**To do:** Only the lines below from the one containing "s.ip.toNat = 0xFFFF) (op : s.opcode" to the one containing "t.phase = s.phase)" should be repeated, both included and unchanged.

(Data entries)

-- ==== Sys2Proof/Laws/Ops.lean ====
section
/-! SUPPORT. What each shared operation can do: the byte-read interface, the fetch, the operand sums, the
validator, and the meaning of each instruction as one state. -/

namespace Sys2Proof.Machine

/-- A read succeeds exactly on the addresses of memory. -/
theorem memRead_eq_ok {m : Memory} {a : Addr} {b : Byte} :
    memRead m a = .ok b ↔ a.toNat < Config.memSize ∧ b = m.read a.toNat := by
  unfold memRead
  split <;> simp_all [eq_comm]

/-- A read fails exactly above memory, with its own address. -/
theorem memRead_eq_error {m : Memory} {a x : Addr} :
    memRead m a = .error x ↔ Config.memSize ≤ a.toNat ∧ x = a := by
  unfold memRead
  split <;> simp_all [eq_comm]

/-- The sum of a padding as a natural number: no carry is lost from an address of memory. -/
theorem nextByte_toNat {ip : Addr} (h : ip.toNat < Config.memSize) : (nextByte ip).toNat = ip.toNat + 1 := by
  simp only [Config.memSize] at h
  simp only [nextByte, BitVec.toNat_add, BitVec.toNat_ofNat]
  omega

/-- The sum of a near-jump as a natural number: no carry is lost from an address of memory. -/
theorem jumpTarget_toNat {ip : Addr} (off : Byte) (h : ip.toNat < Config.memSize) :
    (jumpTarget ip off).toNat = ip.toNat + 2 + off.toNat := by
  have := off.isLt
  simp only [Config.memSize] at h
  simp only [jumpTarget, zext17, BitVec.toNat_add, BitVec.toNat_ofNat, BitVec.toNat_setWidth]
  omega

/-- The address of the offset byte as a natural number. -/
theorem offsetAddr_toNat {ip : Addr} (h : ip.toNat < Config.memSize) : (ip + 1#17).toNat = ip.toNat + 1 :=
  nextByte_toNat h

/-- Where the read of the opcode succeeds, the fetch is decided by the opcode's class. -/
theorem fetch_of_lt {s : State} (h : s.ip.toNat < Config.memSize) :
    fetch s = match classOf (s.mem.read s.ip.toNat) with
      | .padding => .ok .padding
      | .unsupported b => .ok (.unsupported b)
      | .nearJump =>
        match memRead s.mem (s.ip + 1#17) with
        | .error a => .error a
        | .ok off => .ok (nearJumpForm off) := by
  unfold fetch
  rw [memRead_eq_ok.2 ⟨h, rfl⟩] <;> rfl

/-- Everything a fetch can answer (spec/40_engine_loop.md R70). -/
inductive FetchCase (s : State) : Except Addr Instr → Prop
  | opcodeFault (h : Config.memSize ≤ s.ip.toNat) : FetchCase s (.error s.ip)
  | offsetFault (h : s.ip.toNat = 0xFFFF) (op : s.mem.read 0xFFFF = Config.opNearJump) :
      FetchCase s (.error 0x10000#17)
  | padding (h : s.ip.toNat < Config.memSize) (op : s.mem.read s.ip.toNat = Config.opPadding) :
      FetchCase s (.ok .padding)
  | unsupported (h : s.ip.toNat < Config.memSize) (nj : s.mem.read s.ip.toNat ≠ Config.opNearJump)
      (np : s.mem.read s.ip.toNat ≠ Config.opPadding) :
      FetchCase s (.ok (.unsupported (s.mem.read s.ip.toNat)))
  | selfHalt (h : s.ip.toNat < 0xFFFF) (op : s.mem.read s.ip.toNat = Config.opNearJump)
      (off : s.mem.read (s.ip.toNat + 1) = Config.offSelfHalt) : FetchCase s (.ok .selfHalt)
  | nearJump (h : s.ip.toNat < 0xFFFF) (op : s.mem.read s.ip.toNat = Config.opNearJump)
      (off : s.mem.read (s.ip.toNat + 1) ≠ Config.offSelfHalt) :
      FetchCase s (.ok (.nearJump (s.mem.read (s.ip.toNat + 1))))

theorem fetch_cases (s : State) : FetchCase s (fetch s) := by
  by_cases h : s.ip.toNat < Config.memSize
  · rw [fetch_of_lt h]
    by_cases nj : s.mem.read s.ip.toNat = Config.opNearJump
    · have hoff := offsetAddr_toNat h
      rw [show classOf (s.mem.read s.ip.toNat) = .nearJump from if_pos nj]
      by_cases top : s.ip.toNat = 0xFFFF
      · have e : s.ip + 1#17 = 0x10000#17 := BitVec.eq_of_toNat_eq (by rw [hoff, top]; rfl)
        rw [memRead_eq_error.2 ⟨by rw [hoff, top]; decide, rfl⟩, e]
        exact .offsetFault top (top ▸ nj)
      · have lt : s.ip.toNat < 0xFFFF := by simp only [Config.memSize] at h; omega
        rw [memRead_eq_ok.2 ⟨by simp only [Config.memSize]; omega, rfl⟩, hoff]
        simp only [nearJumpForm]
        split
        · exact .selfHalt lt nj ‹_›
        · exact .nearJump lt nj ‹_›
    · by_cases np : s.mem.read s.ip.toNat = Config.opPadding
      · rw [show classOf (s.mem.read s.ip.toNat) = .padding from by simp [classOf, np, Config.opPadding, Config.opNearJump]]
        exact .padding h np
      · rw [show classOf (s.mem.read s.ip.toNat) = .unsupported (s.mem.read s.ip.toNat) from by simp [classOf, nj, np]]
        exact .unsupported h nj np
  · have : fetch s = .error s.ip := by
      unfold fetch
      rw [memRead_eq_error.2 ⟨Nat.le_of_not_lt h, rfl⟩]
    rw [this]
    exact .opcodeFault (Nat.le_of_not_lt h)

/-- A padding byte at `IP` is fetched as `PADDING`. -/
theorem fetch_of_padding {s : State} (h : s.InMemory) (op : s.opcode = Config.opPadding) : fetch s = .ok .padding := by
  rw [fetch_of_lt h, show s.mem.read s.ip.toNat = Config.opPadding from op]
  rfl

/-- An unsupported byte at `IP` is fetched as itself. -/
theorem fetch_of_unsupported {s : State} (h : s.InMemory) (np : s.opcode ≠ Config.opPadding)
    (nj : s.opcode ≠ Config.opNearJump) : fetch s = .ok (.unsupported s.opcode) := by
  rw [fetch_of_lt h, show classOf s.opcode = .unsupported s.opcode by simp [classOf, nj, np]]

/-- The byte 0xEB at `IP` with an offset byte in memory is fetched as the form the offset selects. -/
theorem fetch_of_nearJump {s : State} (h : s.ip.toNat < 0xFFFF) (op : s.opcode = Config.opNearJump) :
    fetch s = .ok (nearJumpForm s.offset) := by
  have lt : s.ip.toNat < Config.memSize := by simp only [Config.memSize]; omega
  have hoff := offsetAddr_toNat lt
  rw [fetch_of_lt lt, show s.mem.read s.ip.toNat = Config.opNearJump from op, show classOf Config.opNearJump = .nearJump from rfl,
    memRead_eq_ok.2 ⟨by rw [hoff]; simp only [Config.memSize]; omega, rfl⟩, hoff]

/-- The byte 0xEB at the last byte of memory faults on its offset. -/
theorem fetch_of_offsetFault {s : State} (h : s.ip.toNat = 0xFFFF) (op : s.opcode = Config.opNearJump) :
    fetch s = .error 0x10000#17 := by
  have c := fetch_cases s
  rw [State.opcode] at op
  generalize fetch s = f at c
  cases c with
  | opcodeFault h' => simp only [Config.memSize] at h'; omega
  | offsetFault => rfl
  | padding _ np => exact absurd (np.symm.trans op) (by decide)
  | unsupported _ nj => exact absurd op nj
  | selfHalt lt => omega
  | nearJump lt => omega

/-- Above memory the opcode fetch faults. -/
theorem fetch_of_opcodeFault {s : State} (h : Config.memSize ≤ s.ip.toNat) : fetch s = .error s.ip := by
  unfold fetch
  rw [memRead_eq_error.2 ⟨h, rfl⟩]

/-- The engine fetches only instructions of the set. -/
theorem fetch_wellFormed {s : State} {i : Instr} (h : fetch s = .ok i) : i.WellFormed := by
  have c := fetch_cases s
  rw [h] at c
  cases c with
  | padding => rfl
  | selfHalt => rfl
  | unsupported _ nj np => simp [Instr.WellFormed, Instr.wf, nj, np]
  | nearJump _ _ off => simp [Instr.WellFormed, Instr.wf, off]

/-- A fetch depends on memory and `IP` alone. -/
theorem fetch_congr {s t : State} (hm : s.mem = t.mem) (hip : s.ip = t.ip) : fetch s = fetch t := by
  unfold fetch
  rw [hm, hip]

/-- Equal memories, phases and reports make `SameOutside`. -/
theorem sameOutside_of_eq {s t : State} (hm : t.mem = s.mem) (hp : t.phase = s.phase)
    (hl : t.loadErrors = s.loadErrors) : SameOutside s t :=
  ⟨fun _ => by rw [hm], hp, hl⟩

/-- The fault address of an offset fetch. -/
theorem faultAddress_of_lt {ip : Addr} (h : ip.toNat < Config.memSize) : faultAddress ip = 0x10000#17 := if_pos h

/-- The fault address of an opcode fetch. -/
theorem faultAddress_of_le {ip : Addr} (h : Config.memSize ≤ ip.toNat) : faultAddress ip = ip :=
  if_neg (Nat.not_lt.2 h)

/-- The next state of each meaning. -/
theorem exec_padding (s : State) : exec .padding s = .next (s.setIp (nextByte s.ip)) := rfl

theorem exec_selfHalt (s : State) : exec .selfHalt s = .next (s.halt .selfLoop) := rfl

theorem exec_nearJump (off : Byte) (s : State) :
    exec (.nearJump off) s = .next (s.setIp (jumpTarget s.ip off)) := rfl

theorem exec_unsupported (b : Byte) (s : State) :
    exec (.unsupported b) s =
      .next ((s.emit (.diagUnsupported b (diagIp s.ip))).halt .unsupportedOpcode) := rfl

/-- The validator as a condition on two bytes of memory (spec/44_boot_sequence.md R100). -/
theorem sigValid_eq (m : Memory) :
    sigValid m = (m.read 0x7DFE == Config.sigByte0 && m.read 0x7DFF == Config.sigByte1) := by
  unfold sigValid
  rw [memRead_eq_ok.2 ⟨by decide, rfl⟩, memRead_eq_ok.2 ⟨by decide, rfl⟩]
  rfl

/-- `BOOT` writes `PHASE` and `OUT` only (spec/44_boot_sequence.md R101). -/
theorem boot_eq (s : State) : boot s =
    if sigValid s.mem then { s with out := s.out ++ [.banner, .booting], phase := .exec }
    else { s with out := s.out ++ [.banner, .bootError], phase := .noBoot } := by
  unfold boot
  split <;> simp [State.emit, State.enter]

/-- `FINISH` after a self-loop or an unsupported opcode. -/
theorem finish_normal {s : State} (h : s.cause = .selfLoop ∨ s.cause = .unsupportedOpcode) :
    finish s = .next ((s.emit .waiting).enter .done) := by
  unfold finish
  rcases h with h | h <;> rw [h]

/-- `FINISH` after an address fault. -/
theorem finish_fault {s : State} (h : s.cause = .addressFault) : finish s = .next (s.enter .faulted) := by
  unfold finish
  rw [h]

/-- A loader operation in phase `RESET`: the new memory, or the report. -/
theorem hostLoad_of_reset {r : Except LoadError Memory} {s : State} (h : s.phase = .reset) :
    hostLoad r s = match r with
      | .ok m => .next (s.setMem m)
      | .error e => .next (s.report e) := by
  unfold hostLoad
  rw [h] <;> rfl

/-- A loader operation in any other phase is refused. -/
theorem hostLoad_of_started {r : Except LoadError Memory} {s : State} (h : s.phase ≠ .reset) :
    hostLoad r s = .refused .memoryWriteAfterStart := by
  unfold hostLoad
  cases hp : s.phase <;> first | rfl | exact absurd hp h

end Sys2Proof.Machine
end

**Task response:**
theorem fetch_of_offsetFault {s : State} (h : s.ip.toNat = 0xFFFF) (op : s.opcode = Config.opNearJump) :
    fetch s = .error 0x10000#17 := by
  have c := fetch_cases s
  rw [State.opcode] at op
  generalize fetch s = f at c
  cases c with
  | opcodeFault h' => simp only [Config.memSize] at h'; omega
  | offsetFault => rfl
  | padding _ np => exact absurd (np.symm.trans op) (by decide)
  | unsupported _ nj => exact absurd op nj
  | selfHalt lt => omega
  | nearJump lt => omega

/-- Above memory the opcode fetch faults. -/
theorem fetch_of_opcodeFault {s : State} (h : Config.memSize ≤ s.ip.toNat) : fetch s = .error s.ip := by
  unfold fetch
  rw [memRead_eq_error.2 ⟨h, rfl⟩]

/-- The engine fetches only instructions of the set. -/
theorem fetch_wellFormed {s : State} {i : Instr} (h : fetch s = .ok i) : i.WellFormed := by
  have c := fetch_cases s
  rw [h] at c
  cases c with
  | padding => rfl
  | selfHalt => rfl
  | unsupported _ nj np => simp [Instr.WellFormed, Instr.wf, nj, np]
  | nearJump _ _ off => simp [Instr.WellFormed, Instr.wf, off]

/-- A fetch depends on memory and `IP` alone. -/
theorem fetch_congr {s t : State} (hm : s.mem = t.mem) (hip : s.ip = t.ip) : fetch s = fetch t := by
  unfold fetch
  rw [hm, hip]

/-- Equal memories, phases and reports make `SameOutside`. -/
theorem sameOutside_of_eq {s t : State} (hm : t.mem = s.mem) (hp : t.phase = s.phase)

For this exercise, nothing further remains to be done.